The United States is experiencing a virtual plague of deaths by firearms. The most recent National Vital Statistics Report from the Center for Disease Control and Prevention (CDC) has these sobering statistics: 31,513 Americans died from gun shots in 2010, of which 19,308 were by suicide and 11,015 were by homicide. Gun wounds are now among the top 10 causes of death in the United States and are expected to exceed traffic fatalities by 2015. Numerous studies, including international comparisons, indicate an unquestionable, positive correlation between the prevalence of guns in a society and its death rate by shootings. Of course this would be the case; disease spreads when their causes (germs or guns) are present in greater numbers.

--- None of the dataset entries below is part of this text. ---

-- ==== Sys2Proof/Machine/Preempt.lean ====
section
/-! DEFINITION. Pre-emption and restore (R345, R346). A saved team keeps its state under its own name, with its lanes known by
wave number; its scratchpad, folios, private areas and tiles are bytes of the save area. -/

namespace Sys2Proof.Machine

/-! ## The choice of a victim -/

/-- The teams of a die that hold a core. -/
def teamsOn (s : State) (die : Nat) : List (Nat × Team) :=
  s.teams.filter fun e => (e.2.status == .resident || e.2.status == .frozen) && dieOf e.2.core == die

/-- A launch that may start a team of the die, with a higher PRIO than a team's, whose next team fits no core (R345). -/
def outranked (s : State) (die : Nat) (e : Nat × Team) : Bool :=
  (candidates s die).any fun l =>
    effPrio s l.2.pkt.rcb > effPrio s (teamRcb s e.1) && !((coresOf die).any fun c => fits s c l.2.pkt)

/-- The team is to be pre-empted: its context is held by the host, or it is the team of its die admitted last among those
that a waiting team outranks, while no other one is on its way out (R345). -/
def isVictim (s : State) (t : Nat) : Bool :=
  let x := s.team t
  let die := dieOf x.core
  let ts := teamsOn s die
  s.live t && ((s.ctx (teamCtx s t)).preempted ||
    (!(ts.any fun e => e.2.stopping) && outranked s die (t, x) &&
      ts.all fun e => e.2.admitSeq ≤ x.admitSeq || !outranked s die e))

/-! ## Coming to rest -/

/-- An outstanding instruction that waits only for parked or claimed accesses: pre-emption waits for no fault (R345). -/
def Pend.heldUp (p : Pend) : Bool := p.samples.isEmpty && (!p.loads.isEmpty || p.held != 0)

/-- A command of the team lets it go: it runs on, or it stands at a block's boundary (R345). -/
def Cmd.atRest (s : State) (k : Nat) (c : Cmd) : Bool :=
  c.state != .running || runsSaved c.kind || (c.unacked.isEmpty && c.ahead.isEmpty && stopsAt s k c.els)

/-- The team has come to rest (R345): no group stands in a clause, what is outstanding waits for faults or landings, and its
commands have stopped. -/
def atRest (s : State) (t : Nat) : Bool :=
  let x := s.team t
  let c := s.core x.core
  let slots := slotsOf s t
  let mine (r : LaneRef) : Bool := slots.contains r.slot
  slots.all (fun k => (c.wave k).group.isEmpty) &&
  !(c.groups.any fun g => g.team == t && !g.group.isEmpty) &&
  x.batch.isEmpty && x.exits.isEmpty &&
  !(c.mses.any fun m => slots.contains m.slot || m.waiters.any fun a => mine a.r) &&
  c.pends.all (fun p => !(p.lanes.any mine) || p.heldUp) &&
  !(c.waits.any fun w => w.lanes.any mine && match w.kind with | .accum _ _ => true | _ => false) &&
  s.cmds.all fun e => e.2.team != t || e.2.atRest s e.1

/-! ## Lanes by wave number -/

def LaneRef.at (f : Nat → Nat) (r : LaneRef) : LaneRef := { r with slot := f r.slot }

def Dest.at (f : Nat → Nat) : Dest → Dest
  | .v r reg x => .v (r.at f) reg x
  | .s slot reg x => .s (f slot) reg x
  | .p r i b => .p (r.at f) i b

def Access.at (f : Nat → Nat) (a : Access) : Access := { a with r := a.r.at f }

def Pend.at (f : Nat → Nat) (p : Pend) : Pend :=
  { p with
    lanes := p.lanes.map (·.at f), dests := p.dests.map (·.at f), marks := p.marks.map fun m => (m.1.at f, m.2)
    loads := p.loads.map fun w => { w with r := w.r.at f }
    samples := p.samples.map fun x => { x with r := x.r.at f, src := x.src.at f } }

def WaitKind.at (f : Nat → Nat) : WaitKind → WaitKind
  | .claim accs => .claim (accs.map (·.at f))
  | .parked accs asid line d => .parked (accs.map (·.at f)) asid line d
  | .accum ops accs => .accum ops (accs.map (·.at f))
  | .trap c w g es => .trap c w g (es.map fun e => { e with r := e.r.at f })
  | k => k

def Wait.at (f : Nat → Nat) (w : Wait) : Wait := { w with kind := w.kind.at f, lanes := w.lanes.map (·.at f) }

def RGroup.at (f : Nat → Nat) (g : RGroup) : RGroup :=
  { g with members := g.members.map (·.at f), left := g.left.map (·.at f), group := [] }

/-! ## Resources that keep their numbers -/

/-- Folios and tiles of releases that have not ended (R272). -/
def releasing (ws : List Wait) : List Nat × List Nat :=
  (ws.flatMap fun w => match w.kind with | .release fs _ => fs | _ => [],
   ws.flatMap fun w => match w.kind with | .release _ ts => ts | _ => [])

/-! ## Private areas -/

/-- A line of a wave's private area as the cache and memory hold it, and whether it is poisoned (R176, R345). A line that no
page backs any more holds free bytes. -/
def privLine (s : State) (core asid : Nat) (w : Wave) (line : Nat) : List Byte × Bool :=
  let under : List Byte × Bool :=
    if firstUse w line then (List.replicate 128 0, false)
    else match walk s asid (line * 128) with
      | some (some (e, level)) => match leafTrans s asid (line * 128) false e level with
        | .hbm pa e => l2Line s (dieOf core) (homeDie e pa) (pa / 128)
        | _ => (List.replicate 128 0, false)
      | _ => ((List.range 128).map fun i => BitVec.ofNat 8 (s.pick (7600 + 128 * line + i) 256), false)
  match findLine (s.core core) asid line with
  | none => under
  | some l => ((List.range 128).map fun o => if l.valid.contains o then memRead l.bytes o else under.1.getD o 0, l.poison || under.2)

/-- The lines of a wave's private area: 32 × PRIV bytes (R175). -/
def privLines (p : Packet) : List Nat := List.range ((p.priv + 3) / 4)

/-- The private area of a wave, and the numbers of its poisoned lines. -/
def privArea (s : State) (core : Nat) (w : Wave) : List Byte × List Nat :=
  let p := teamPkt s w.team
  let ls := (privLines p).map fun i => privLine s core p.asid w (w.privBase.toNat / 128 + i)
  ((ls.flatMap (·.1)).take (32 * p.priv), (withIndex 0 ls).filterMap fun e => if e.2.2 then some e.1 else none)

/-! ## What a saved team takes -/

/-- The bytes of the save area that a team takes when it is saved (R345), its spilled tiles apart. -/
def saveBytes (s : State) (t : Nat) : Nat :=
  let p := teamPkt s t
  savedCmdOff p (cmdsOf s t).length

/-- The context's save area holds the team's records beside those of its saved teams (R339, R345). -/
def saveRoom (s : State) (t : Nat) : Bool := (saveSpot s t (saveBytes s t)).isSome

/-! ## The save -/

/-- The STATE with which a command is recorded at a save (R344, R345); none for one that is not posted, or runs to its end. -/
def Cmd.savedAs (c : Cmd) : Option Nat :=
  match c.state with
  | .queued => some 0
  | .suspended => some 1
  | .running => if runsSaved c.kind then none else some 2
  | .armed => some 3
  | .following => some 4
  | _ => none

/-- A wave's registers as bytes (R345). -/
def regBytes (p : Packet) (w : Wave) : List Byte :=
  ((List.range p.regs).flatMap fun r => (List.range 32).flatMap fun i =>
    leBytes 4 (tgetD ((tgetD w.lanes i default).v) r 0).toNat) ++
  (List.range 128).flatMap fun r => leBytes 4 (tgetD w.s r 0).toNat

/-- A matrix operation as its MCMD record (R276). -/
def MatOp.bytes (m : MatOp) : List Byte :=
  leBytes 8 m.dw0.toNat ++ leBytes 8 m.dw1.toNat ++ leBytes 8 (match m.slip with | some x => x + 64 | none => 0) ++ leBytes 8 0

/-- The folio list of a plane: its four quarters, 0x80 for none (R276). -/
def Plane.bytes (p : Plane) : List Byte :=
  (List.range 4).map fun q => match p.folios.getD q none with | some f => BitVec.ofNat 8 f | none => 0x80

/-- The records of a team's part (R345): each wave's registers, the commands as R344 records them, the matrix operations that have
not started and the planes. -/
def saveRecords (s : State) (t : Nat) (place : Nat → Nat) : State :=
  let x := s.team t
  let c := s.core x.core
  let p := teamPkt s t
  let s := forEach (slotsOf s t) s fun s k =>
    savePut s t (place (savedRegsOff p (c.wave k).number)) (regBytes p (c.wave k))
  let s := forEach (withIndex 0 (cmdsOf s t)) s fun s e => match (s.cmd e.2).savedAs with
    | some st => savePut s t (place (savedCmdOff p e.1)) (cmdRecord s (s.cmd e.2) st)
    | none => s
  let s := forEach (withIndex 0 (c.mat.filter fun m => m.team == t)) s fun s e => savePut s t (place (savedOpOff e.1)) e.2.bytes
  forEach (withIndex 0 [x.front, x.back]) s fun s e => savePut s t (place (savedPlaneOff e.1)) e.2.bytes

/-- The commands of a team as they are saved (R345): the running ones wait in their queue again. -/
def saveCmds (s : State) (t : Nat) : State :=
  { s with cmds := s.cmds.map fun e =>
      if e.2.team == t && e.2.state == .running && !runsSaved e.2.kind then
        (e.1, { e.2 with state := .queued, engine := none, started := 1, cycles0 := e.2.cyclesAt s.now })
      else e }

/-- What a core keeps once a team has left it: the tiles stay under its tag (R346). -/
def leaveCore (c : Core) (x : Team) (t : Nat) (slots cmds fs ts : List Nat) : Core :=
  let mine (r : LaneRef) : Bool := slots.contains r.slot
  let c := fs.foldl zeroFolio c
  { c with
    folioZero := c.folioZero.filter fun k => !fs.contains k
    tileZero := c.tileZero.filter fun k => !ts.contains k
    tileTag := ts.foldl (fun m k => tset m k t) c.tileTag
    tslots := c.tslots.filter fun e => e.2 != t
    waves := c.waves.filter fun e => !slots.contains e.1
    pends := c.pends.filter fun p => !p.lanes.any mine
    waits := c.waits.filter fun w => !w.lanes.any mine
    blocks := c.blocks.filter fun b => !x.blocks.contains b
    resq := c.resq.filter fun k => !slots.contains k
    mseKept := c.mseKept.filter fun k => !slots.contains k
    bins := c.bins.filter fun b => b.2.team != t
    reformWait := c.reformWait.filter fun r => !mine r.2
    groups := c.groups.filter fun g => g.team != t
    mat := c.mat.filter fun m => m.team != t
    planeTeam := if c.planeTeam == some t then none else c.planeTeam
    queues := c.queues.map fun q => (q.1, q.2.filter fun k => !cmds.contains k) }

These days, many claim that increased gun ownership by good folks—and especially model citizens like teachers—will make our society safer from criminal and deranged citizens using guns. These voices misunderstand the realities of gun shootings and grossly overstate the capabilities of regular citizens who do not benefit from the intense and frequent training of law enforcement officers. I assure you that few teachers are up to the task, with so much to worry about and do in getting kids to learn in increasingly crowded classrooms.
Many argue that effective screening of potential gun purchasers will make ownership of semi-automatic and other firearms safe in our country. These voices grossly overstate the administrative capabilities of government, and understate what many otherwise well behaving and mentally healthy citizens are capable of doing to others or themselves when they are under prolonged stress or emotional duress. Everyone one of us has a snapping point that can make us behave irrationally. Ask any cop who has experience responding to domestic disputes or counselor who works at a support hotline.
Many contend that the Second Amendment of the Constitution protects an unfettered right to bear firearms—and cite the 2008 Supreme Court ruling (District of Columbia v. Heller) that struck down a ban on handguns in Washington. These voices—including five of the jurists on the Supreme Court—undervalue the contextual circumstances that gave rise to the Second Amendment. Our young country had recently experienced the warrantless confiscation of guns by the British army. At the time of the passage of the Second Amendment in 1791, there were no real municipal police departments to protect the citizenry and only a minimalist, standing army in the United States. Our national defense depended upon the ability to rapidly call up citizen soldiers in state militias. Moreover, a higher proportion of Americans in the 18th Century depended upon guns for hunting game they needed for consumption, while rapid fire, semi-automatic firearms weren’t even conceived of.
In effect, those who propagate the ownership and carrying of guns as a remedy to fatalities from shootings do so with unfounded support for their claims, especially when it comes to our regular citizenry and public places like schools, theaters, and shopping centers. By accepting such a proliferation of firearms, we Americans value the errant conception of gun ownership as a personal or societal measure of security over the lives of our citizens. In doing so, we especially hold certain cohorts of our population—like cops, teachers and children—as expendable.